SUPPLIED RECORDS START
/-! ## Commits and control (rule R481) -/

/-- TWIN_COMMIT. -/
def twinCommitOp (s : State) : State :=
  let t := s.sh Reg.FJR_CFG_LINK_TIMEOUT
  let j := s.sh Reg.FJR_CFG_JOURNAL_MAX
  let v := firstFail [(s.mode.fleet || s.follows, St.refusedMode), (decide (t < 100 ∨ t > 1000 ∨ j < 64 ∨ j > 1024), St.badFormat)]
  let u := s.commit Reg.FJR_COMMIT_RESULT [Reg.FJR_CFG_TWIN_EN, Reg.FJR_CFG_LINK_TIMEOUT, Reg.FJR_CFG_JOURNAL_MAX, Reg.FJR_TIME_ASYM] v
  if v = St.done then u.wr Reg.CLK_MODE_STATUS_TWIN_CONFIGURED (u.rd Reg.FJR_CFG_TWIN_EN) else u

/-- REJOIN_RETRY. -/
def rejoinRetryOp (s : State) : State :=
  if s.mode ≠ .rejoin then s.wr Reg.FJR_CTRL_RESULT St.refusedMode
  else if s.rejoinState = 1 ∧ s.twn.wait then ({ s with twn := { s.twn with wait := false } }).wr Reg.FJR_CTRL_RESULT St.done
  else if s.rejoinState = 5 then (s.wr Reg.FJR_STATUS_REJOIN_STATE 1).wr Reg.FJR_CTRL_RESULT St.done
  else s.wr Reg.FJR_CTRL_RESULT St.conflict

/-! ## Meanings -/

/-- Meaning of LINK_HELLO. -/
def execLinkHello (h : HelloMsg) (s : State) : Out := .next (s.whenMain (linkHelloOp h))
/-- Meaning of LIVE_SERVICE_MISSED. -/
def execLiveServiceMissed (s : State) : Out := .next (s.whenMain liveServiceMissedOp)
/-- Meaning of LIVE_IN_LOST. -/
def execLiveInLost (s : State) : Out := .next (s.whenMain liveInLostOp)
/-- Meaning of CLAIM_IN_DEASSERT. -/
def execClaimInDeassert (s : State) : Out := .next (s.whenMain claimInDeassertOp)
/-- Meaning of TAKEOVER_BLOCKED. -/
def execTakeoverBlocked (s : State) : Out := .next (s.whenMain takeoverBlockedOp)
/-- Meaning of CONTINUITY_BROKEN. -/
def execContinuityBroken (claim : Bool) (s : State) : Out := .next (s.whenMain (continuityBrokenOp claim))
/-- Meaning of TWIN_AMBIGUITY. -/
def execTwinAmbiguity (s : State) : Out := .next (s.whenMain twinAmbiguityOp)
/-- Meaning of LANE_LOSS. -/
def execLaneLoss (lane : Fin 2) (s : State) : Out := .next (s.whenMain (laneLossOp lane.val))
/-- Meaning of LINK_FRAME_RX. -/
def execLinkFrameRx (frame : List Byte) (s : State) : Out := .next (s.whenMain (linkFrameRxOp frame))
/-- Meaning of LINK_RETRANSMIT. -/
def execLinkRetransmit (s : State) : Out := .next (s.whenMain linkRetransmitOp)
/-- Meaning of LINK_IDLE_TX. -/
def execLinkIdleTx (s : State) : Out := .next (s.whenMain linkIdleTxOp)
/-- Meaning of LINK_DOWN. -/
def execLinkDown (s : State) : Out := .next (s.whenMain linkDownOp)
/-- Meaning of LONE_AFTER_TIMEOUT. -/
def execLoneAfterTimeout (s : State) : Out := .next (s.whenMain loneAfterTimeoutOp)
/-- Meaning of STATE_FRAME. -/
def execStateFrame (fleet : Fin 3) (own : List (Fin 256 × Fin 3)) (s : State) : Out := .next (s.whenMain (stateFrameOp fleet.val own))
/-- Meaning of RESTRICT_FRAME. -/
def execRestrictFrame (stop : Bool) (robot : Option (Fin 256)) (cause : Fin 32) (s : State) : Out :=
  .next (s.whenMain (restrictFrameOp stop (robot.map (·.val)) cause.val))
/-- Meaning of INPUT_FRAME. -/
def execInputFrame (entries : List InputEntry) (s : State) : Out := .next (s.whenMain (inputFrameOp entries))
/-- Meaning of FETCH. -/
def execFetch (r : ZypRef) (s : State) : Out := .next (s.whenMain (fetchOp r))
/-- Meaning of FILL. -/
def execFill (r : ZypRef) (frame : List Byte) (s : State) : Out := .next (s.whenMain (fillOp r frame))
/-- Meaning of PREPARE. -/
def execPrepare (p : PrepMsg) (s : State) : Out := .next (s.whenMain (prepareOp p))
/-- Meaning of ACK. -/
def execAck (a : AckMsg) (latencyUs : Word) (s : State) : Out := .next (s.whenMain (ackOp a latencyUs.toNat))
/-- Meaning of ACK_LATE. -/
def execAckLate (s : State) : Out := .next (s.whenMain ackLateOp)
/-- Meaning of COMMIT. -/
def execCommit (epoch : Word) (s : State) : Out := .next (s.whenMain (commitOp epoch.toNat))
/-- Meaning of ABANDON. -/
def execAbandon (epoch : Word) (reason : Fin 3) (s : State) : Out := .next (s.whenMain (abandonOp epoch.toNat reason.val))
/-- Meaning of BEACON_COPY. -/
def execBeaconCopy (seq epoch : Word) (body : List Byte) (s : State) : Out := .next (s.whenMain (beaconCopyOp seq.toNat epoch.toNat body))
/-- Meaning of DEMOTE. -/
def execDemote (s : State) : Out := .next (s.whenMain demoteOp)
/-- Meaning of TIME_REQ. -/
def execTimeReq (t1 : YTime) (s : State) : Out := .next (s.whenMain (timeReqOp t1))
/-- Meaning of TIME_RSP. -/
def execTimeRsp (t1 t2 t3 t4 : YTime) (s : State) : Out := .next (s.whenMain (timeRspOp t1 t2 t3 t4))
/-- Meaning of REJOIN_START. -/
def execRejoinStart (s : State) : Out := .next (s.whenMain rejoinStartOp)
/-- Meaning of SNAP_REQ. -/
def execSnapReq (s : State) : Out := .next (s.whenMain snapReqOp)
/-- Meaning of SNAP_DATA. -/
def execSnapData (part : SnapPart) (s : State) : Out := .next (s.whenMain (snapDataOp part))
/-- Meaning of SNAP_END. -/
def execSnapEnd (sections : Word) (intact : Bool) (s : State) : Out := .next (s.whenMain (snapEndOp sections.toNat intact))
/-- Meaning of JOURNAL. -/
def execJournal (entries : List InputEntry) (ops : List (Word × RobotOp)) (loops : List LoopSpec) (committed : Bool) (s : State) : Out :=
  .next (s.whenMain (journalOp entries (ops.map fun (x : Word × RobotOp) => (x.1.toNat, x.2)) loops committed))
/-- Meaning of JOURNAL_FULL. -/
def execJournalFull (s : State) : Out := .next (s.whenMain journalFullOp)
/-- Meaning of COMPARE. -/
def execCompare (s : State) : Out := .next (s.whenMain compareOp)
/-- Meaning of READY. -/
def execReady (s : State) : Out := .next (s.whenMain readyOp)
/-- Meaning of TWIN_COMMIT. -/
def execTwinCommit (s : State) : Out := .next (s.whenMain twinCommitOp)
/-- Meaning of REJOIN_RETRY. -/
def execRejoinRetry (s : State) : Out := .next (s.whenMain rejoinRetryOp)
/-- Meaning of CLAIM_IN_ASSERT. -/
def execClaimInAssert (s : State) : Out := .next (s.whenMain claimInAssertOp)
/-- Meaning of LIVE_IN_ASSERT. -/
def execLiveInAssert (s : State) : Out := .next (s.whenMain liveInAssertOp)
/-- Meaning of CONTINUITY_RESTORED. -/
def execContinuityRestored (claim : Bool) (s : State) : Out := .next (s.whenMain (continuityRestoredOp claim))

end Sys2Proof.Machine
end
SUPPLIED RECORDS END
TASK TO COMPLETE. Each entry above needs to be output exactly.

ANSWER SECTION.
/-! ## Commits and control (rule R481) -/

/-- TWIN_COMMIT. -/
def twinCommitOp (s : State) : State :=
  let t := s.sh Reg.FJR_CFG_LINK_TIMEOUT
  let j := s.sh Reg.FJR_CFG_JOURNAL_MAX
  let v := firstFail [(s.mode.fleet || s.follows, St.refusedMode), (decide (t < 100 ∨ t > 1000 ∨ j < 64 ∨ j > 1024), St.badFormat)]
  let u := s.commit Reg.FJR_COMMIT_RESULT [Reg.FJR_CFG_TWIN_EN, Reg.FJR_CFG_LINK_TIMEOUT, Reg.FJR_CFG_JOURNAL_MAX, Reg.FJR_TIME_ASYM] v
  if v = St.done then u.wr Reg.CLK_MODE_STATUS_TWIN_CONFIGURED (u.rd Reg.FJR_CFG_TWIN_EN) else u

/-- REJOIN_RETRY. -/
def rejoinRetryOp (s : State) : State :=
  if s.mode ≠ .rejoin then s.wr Reg.FJR_CTRL_RESULT St.refusedMode
  else if s.rejoinState = 1 ∧ s.twn.wait then ({ s with twn := { s.twn with wait := false } }).wr Reg.FJR_CTRL_RESULT St.done
  else if s.rejoinState = 5 then (s.wr Reg.FJR_STATUS_REJOIN_STATE 1).wr Reg.FJR_CTRL_RESULT St.done
  else s.wr Reg.FJR_CTRL_RESULT St.conflict

/-! ## Meanings -/

/-- Meaning of LINK_HELLO. -/
def execLinkHello (h : HelloMsg) (s : State) : Out := .next (s.whenMain (linkHelloOp h))
/-- Meaning of LIVE_SERVICE_MISSED. -/
def execLiveServiceMissed (s : State) : Out := .next (s.whenMain liveServiceMissedOp)
/-- Meaning of LIVE_IN_LOST. -/
def execLiveInLost (s : State) : Out := .next (s.whenMain liveInLostOp)
/-- Meaning of CLAIM_IN_DEASSERT. -/
def execClaimInDeassert (s : State) : Out := .next (s.whenMain claimInDeassertOp)
/-- Meaning of TAKEOVER_BLOCKED. -/
def execTakeoverBlocked (s : State) : Out := .next (s.whenMain takeoverBlockedOp)
/-- Meaning of CONTINUITY_BROKEN. -/
def execContinuityBroken (claim : Bool) (s : State) : Out := .next (s.whenMain (continuityBrokenOp claim))
/-- Meaning of TWIN_AMBIGUITY. -/
def execTwinAmbiguity (s : State) : Out := .next (s.whenMain twinAmbiguityOp)
/-- Meaning of LANE_LOSS. -/
def execLaneLoss (lane : Fin 2) (s : State) : Out := .next (s.whenMain (laneLossOp lane.val))
/-- Meaning of LINK_FRAME_RX. -/
def execLinkFrameRx (frame : List Byte) (s : State) : Out := .next (s.whenMain (linkFrameRxOp frame))
/-- Meaning of LINK_RETRANSMIT. -/
def execLinkRetransmit (s : State) : Out := .next (s.whenMain linkRetransmitOp)
/-- Meaning of LINK_IDLE_TX. -/
def execLinkIdleTx (s : State) : Out := .next (s.whenMain linkIdleTxOp)
/-- Meaning of LINK_DOWN. -/
def execLinkDown (s : State) : Out := .next (s.whenMain linkDownOp)
/-- Meaning of LONE_AFTER_TIMEOUT. -/
def execLoneAfterTimeout (s : State) : Out := .next (s.whenMain loneAfterTimeoutOp)
/-- Meaning of STATE_FRAME. -/
def execStateFrame (fleet : Fin 3) (own : List (Fin 256 × Fin 3)) (s : State) : Out := .next (s.whenMain (stateFrameOp fleet.val own))
/-- Meaning of RESTRICT_FRAME. -/
def execRestrictFrame (stop : Bool) (robot : Option (Fin 256)) (cause : Fin 32) (s : State) : Out :=
  .next (s.whenMain (restrictFrameOp stop (robot.map (·.val)) cause.val))
/-- Meaning of INPUT_FRAME. -/
def execInputFrame (entries : List InputEntry) (s : State) : Out := .next (s.whenMain (inputFrameOp entries))
/-- Meaning of FETCH. -/
def execFetch (r : ZypRef) (s : State) : Out := .next (s.whenMain (fetchOp r))
/-- Meaning of FILL. -/
def execFill (r : ZypRef) (frame : List Byte) (s : State) : Out := .next (s.whenMain (fillOp r frame))
/-- Meaning of PREPARE. -/
def execPrepare (p : PrepMsg) (s : State) : Out := .next (s.whenMain (prepareOp p))
/-- Meaning of ACK. -/
def execAck (a : AckMsg) (latencyUs : Word) (s : State) : Out := .next (s.whenMain (ackOp a latencyUs.toNat))
/-- Meaning of ACK_LATE. -/
def execAckLate (s : State) : Out := .next (s.whenMain ackLateOp)
/-- Meaning of COMMIT. -/
def execCommit (epoch : Word) (s : State) : Out := .next (s.whenMain (commitOp epoch.toNat))
/-- Meaning of ABANDON. -/
def execAbandon (epoch : Word) (reason : Fin 3) (s : State) : Out := .next (s.whenMain (abandonOp epoch.toNat reason.val))
/-- Meaning of BEACON_COPY. -/
def execBeaconCopy (seq epoch : Word) (body : List Byte) (s : State) : Out := .next (s.whenMain (beaconCopyOp seq.toNat epoch.toNat body))
/-- Meaning of DEMOTE. -/
def execDemote (s : State) : Out := .next (s.whenMain demoteOp)
/-- Meaning of TIME_REQ. -/
def execTimeReq (t1 : YTime) (s : State) : Out := .next (s.whenMain (timeReqOp t1))
/-- Meaning of TIME_RSP. -/
def execTimeRsp (t1 t2 t3 t4 : YTime) (s : State) : Out := .next (s.whenMain (timeRspOp t1 t2 t3 t4))
/-- Meaning of REJOIN_START. -/
def execRejoinStart (s : State) : Out := .next (s.whenMain rejoinStartOp)
/-- Meaning of SNAP_REQ. -/
def execSnapReq (s : State) : Out := .next (s.whenMain snapReqOp)
/-- Meaning of SNAP_DATA. -/
def execSnapData (part : SnapPart) (s : State) : Out := .next (s.whenMain (snapDataOp part))
/-- Meaning of SNAP_END. -/
def execSnapEnd (sections : Word) (intact : Bool) (s : State) : Out := .next (s.whenMain (snapEndOp sections.toNat intact))
/-- Meaning of JOURNAL. -/
def execJournal (entries : List InputEntry) (ops : List (Word × RobotOp)) (loops : List LoopSpec) (committed : Bool) (s : State) : Out :=
  .next (s.whenMain (journalOp entries (ops.map fun (x : Word × RobotOp) => (x.1.toNat, x.2)) loops committed))
/-- Meaning of JOURNAL_FULL. -/
def execJournalFull (s : State) : Out := .next (s.whenMain journalFullOp)
/-- Meaning of COMPARE. -/
def execCompare (s : State) : Out := .next (s.whenMain compareOp)
/-- Meaning of READY. -/
def execReady (s : State) : Out := .next (s.whenMain readyOp)
/-- Meaning of TWIN_COMMIT. -/
def execTwinCommit (s : State) : Out := .next (s.whenMain twinCommitOp)
/-- Meaning of REJOIN_RETRY. -/
def execRejoinRetry (s : State) : Out := .next (s.whenMain rejoinRetryOp)
/-- Meaning of CLAIM_IN_ASSERT. -/
def execClaimInAssert (s : State) : Out := .next (s.whenMain claimInAssertOp)
/-- Meaning of LIVE_IN_ASSERT. -/
def execLiveInAssert (s : State) : Out := .next (s.whenMain liveInAssertOp)
/-- Meaning of CONTINUITY_RESTORED. -/
def execContinuityRestored (claim : Bool) (s : State) : Out := .next (s.whenMain (continuityRestoredOp claim))

end Sys2Proof.Machine
end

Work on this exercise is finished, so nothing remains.